Noricum roughly corresponded to the greater part of modern Styria and Carinthia, Austria west of Vienna, Salzburg, a part of Bavaria, and a part of Slovenia. It may be thus seen as the beginning of Austrian history, and in 1918 there was the concrete idea aired by Karl Renner, Austria's first head of government (1918-1920), to give the young republic the name of "Norische Republik" or "Noric Republic", because the ancient borders were similar to those of the new state which, at that time, did not wish to be considered the heir of the Habsburg monarchy.

Characteristics

The original population appears to have consisted of Pannonians (a people kin to the Illyrians), who, after the great migration of the Gauls, became subordinate to various Celto-Ligurians tribes, chief amongst them being the Taurisci, who were probably identical with the Norici of Roman sources, so called after their capital Noreia, whose location is, as yet, unknown.
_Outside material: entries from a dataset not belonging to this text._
-- ==== Sys2Proof/Machine/Sparse.lean ====
section
/-! DEFINITION. Finite maps as plain data: lists of (key, value) pairs with strictly rising keys. What an
unlisted key reads as is the `d` handed to `get`. `put` keeps every entry; `write` also drops an entry
equal to `d`, which is the one canonical form that memory is kept in. -/

namespace Sys2Proof.Sparse

/-- The value at a key, `d` where none is listed. -/
def get {α : Type} (d : α) (k : Nat) : List (Nat × α) → α
  | [] => d
  | (i, v) :: r => if i = k then v else get d k r

/-- Set the value at a key. -/
def put {α : Type} (k : Nat) (v : α) : List (Nat × α) → List (Nat × α)
  | [] => [(k, v)]
  | (i, w) :: r =>
    if k < i then (k, v) :: (i, w) :: r
    else if i = k then (k, v) :: r
    else (i, w) :: put k v r

/-- Remove a key. -/
def del {α : Type} (k : Nat) (m : List (Nat × α)) : List (Nat × α) := m.filter fun p => p.1 != k

/-- Set the value at a key, keeping no entry equal to `d`. -/
def write {α : Type} [DecidableEq α] (d : α) (k : Nat) (v : α) (m : List (Nat × α)) : List (Nat × α) :=
  if v = d then del k m else put k v m

/-- Every key is above `lo`, keys rise strictly, and no entry equals `d`. -/
def wfFrom {α : Type} [DecidableEq α] (d : α) : Option Nat → List (Nat × α) → Bool
  | _, [] => true
  | lo, (i, v) :: r =>
    (match lo with | none => true | some l => decide (l < i)) && decide (v ≠ d) && wfFrom d (some i) r

/-- The canonical form: keys strictly rising, no entry equal to `d`. -/
def wf {α : Type} [DecidableEq α] (d : α) (m : List (Nat × α)) : Bool := wfFrom d none m

end Sys2Proof.Sparse
end

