-- ==== Sys2Proof/Machine/Ops.lean ====
section
/-! DEFINITION. The named operations over state: access to the tables, the lanes of a thread (R15 to R18), the
landing of results (R60), latches and chains (R53 to R58), taking a trap (R272, R274, R284, R285) and
returning from one (R113, R273). -/

namespace Sys2Proof.Machine

open Sys2Proof

/-! ### Tables -/

def State.team (s : State) (k : Nat) : Team := Sparse.get Team.absent k s.teams
def State.setTeam (s : State) (k : Nat) (t : Team) : State := { s with teams := Sparse.put k t s.teams }
def State.mapTeam (s : State) (k : Nat) (f : Team → Team) : State := s.setTeam k (f (s.team k))
def State.launch (s : State) (k : Nat) : Launch := Sparse.get Launch.absent k s.launches
def State.mapLaunch (s : State) (k : Nat) (f : Launch → Launch) : State :=
  { s with launches := Sparse.put k (f (s.launch k)) s.launches }
def State.coreOf (s : State) (k : Nat) : Core := Sparse.get Core.reset k s.cores
def State.mapCore (s : State) (k : Nat) (f : Core → Core) : State :=
  { s with cores := Sparse.put k (f (s.coreOf k)) s.cores }
def State.quad (s : State) (k : Nat) : Quad := Sparse.get Quad.reset k s.quads
def State.mapQuad (s : State) (k : Nat) (f : Quad → Quad) : State :=
  { s with quads := Sparse.put k (f (s.quad k)) s.quads }
def State.die (s : State) (k : Nat) : Die := Sparse.get Die.reset k s.dies
def State.mapDie (s : State) (k : Nat) (f : Die → Die) : State :=
  { s with dies := Sparse.put k (f (s.die k)) s.dies }
def State.part (s : State) (k : Nat) : Part := Sparse.get Part.absent k s.parts
def State.mapPart (s : State) (k : Nat) (f : Part → Part) : State :=
  { s with parts := Sparse.put k (f (s.part k)) s.parts }
def State.qif (s : State) (k : Nat) : Qif := Sparse.get Qif.reset k s.qifs
def State.mapQif (s : State) (k : Nat) (f : Qif → Qif) : State :=
  { s with qifs := Sparse.put k (f (s.qif k)) s.qifs }
def State.frame (s : State) (k : Nat) : FrameRec := Sparse.get FrameRec.free k s.frames
def State.mapFrame (s : State) (k : Nat) (f : FrameRec → FrameRec) : State :=
  { s with frames := Sparse.put k (f (s.frame k)) s.frames }

/-- The thread of an agent. -/
def State.thr (s : State) : Agent → Thr
  | .grp t g => Sparse.get (Thr.idle false) g (s.team t).groups
  | .ctl q => (s.quad q).ctl

/-- Replace the thread of an agent. -/
def State.setThr (s : State) (a : Agent) (th : Thr) : State :=
  match a with
  | .grp t g => s.mapTeam t fun x => { x with groups := Sparse.put g th x.groups }
  | .ctl q => s.mapQuad q fun x => { x with ctl := th }

def State.mapThr (s : State) (a : Agent) (f : Thr → Thr) : State := s.setThr a (f (s.thr a))

/-- The launch an agent belongs to. -/
def State.launchOf (s : State) : Agent → Nat
  | .grp t _ => (s.team t).launch
  | .ctl q => (s.quad q).prog.getD 0

/-- The quad of the package an agent runs on (R2, R229). -/
def State.quadOf (s : State) : Agent → Nat
  | .grp t _ => (s.team t).core / 4
  | .ctl q => q

/-- The die an agent runs on. -/
def State.dieOf (s : State) (a : Agent) : Nat := s.quadOf a / Config.quadsPerDie

/-- The core whose comparators and caches an agent uses (R358); a control core counts after the cores. -/
def State.coreNo (s : State) : Agent → Nat
  | .grp t _ => (s.team t).core
  | .ctl q => Config.cores + q

/-- The queue interface and the partition of an agent's launch (R282, R364). -/
def State.qifOf (s : State) (a : Agent) : Nat := (s.launch (s.launchOf a)).qif
@[inherit_doc State.qifOf]
def State.partOf (s : State) (a : Agent) : Nat := (s.launch (s.launchOf a)).part

/-- Every agent that has a thread. -/
def State.agents (s : State) : List Agent :=
  s.teams.flatMap (fun t => t.2.groups.map fun g => .grp t.1 g.1) ++ s.quads.map fun q => .ctl q.1

/-- The operations in flight that meet a condition, by agent and place in issue order. -/
def State.inFlight (s : State) (p : Agent → VOp → Bool) : List (Agent × Nat) :=
  s.agents.flatMap fun a => ((s.thr a).ops.filter (p a)).map fun o => (a, o.seq)

/-- Whether all of a list of operations have left flight. -/
def State.landed (s : State) (ops : List (Agent × Nat)) : Bool :=
  ops.all fun o => !(s.thr o.1).ops.any (·.seq == o.2)

/-- Partitions of the device (R362). -/
def partitionCount : Nat := 64

/-! ### Lanes (R15 to R18) -/

/-- The PC of an exited lane (R16). -/
def exitedPc : BitVec 48 := BitVec.allOnes 48

/-- The lanes that a thread has: 32, or 1 in scalar mode (R37). -/
def Thr.width (th : Thr) : Nat := if th.scalar then 1 else 32

/-- The lanes that have not exited. -/
def Thr.alive (th : Thr) : Mask := maskOf fun l => decide (l < th.width) && th.pcv.getD l exitedPc != exitedPc

/-- The unsigned minimum of a list of PCs. -/
def minPc : List (BitVec 48) → BitVec 48
  | [] => exitedPc
  | p :: r => let q := minPc r; if p.toNat ≤ q.toNat then p else q

/-- The issue address (R17). -/
def Thr.issueAddr (th : Thr) : BitVec 48 := minPc th.pcv

/-- The present lanes (R17). -/
def Thr.present (th : Thr) : Mask :=
  maskOf fun l => decide (l < th.width) && th.pcv.getD l exitedPc == th.issueAddr && th.issueAddr != exitedPc

/-- Set the PC of the lanes of a mask. -/
def Thr.setPc (th : Thr) (m : Mask) (f : Nat → BitVec 48) : Thr :=
  { th with pcv := (List.range th.pcv.length).map fun l => if m.getLsbD l then f l else th.pcv.getD l exitedPc }

/-- Move the lanes of a mask by a number of words (R18). -/
def Thr.advance (th : Thr) (m : Mask) (words : Nat) : Thr :=
  th.setPc m fun l => th.pcv.getD l exitedPc + BitVec.ofNat 48 (8 * words)

/-! ### Registers -/

/-- The position of register n (Table 18.5): in handler mode v240 to v247 are the handler bank (R35). -/
def Thr.pos (th : Thr) (n : Nat) : Nat := if th.handler ∧ 240 ≤ n then n + 8 else n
The country is mountainous and the soil relatively poor except in the southeastern parts, but it proved rich in iron and supplied material for the manufacturing of arms in Pannonia, Moesia and northern Italy. The famous Noric steel was largely used in the making of Roman weapons ("Noricus ensis," Horace, Odes, i. 16. o). Gold and salt were found in considerable quantities. From a statement of Polybius we learn that in his own time in consequence of the great output of gold from a mine in Noricum gold went down one-third in value.[2] The plant called saliunca (the wild or Celtic nard, a relative of the lavender) grew in abundance and was used as a perfume according to Pliny the Elder.[3]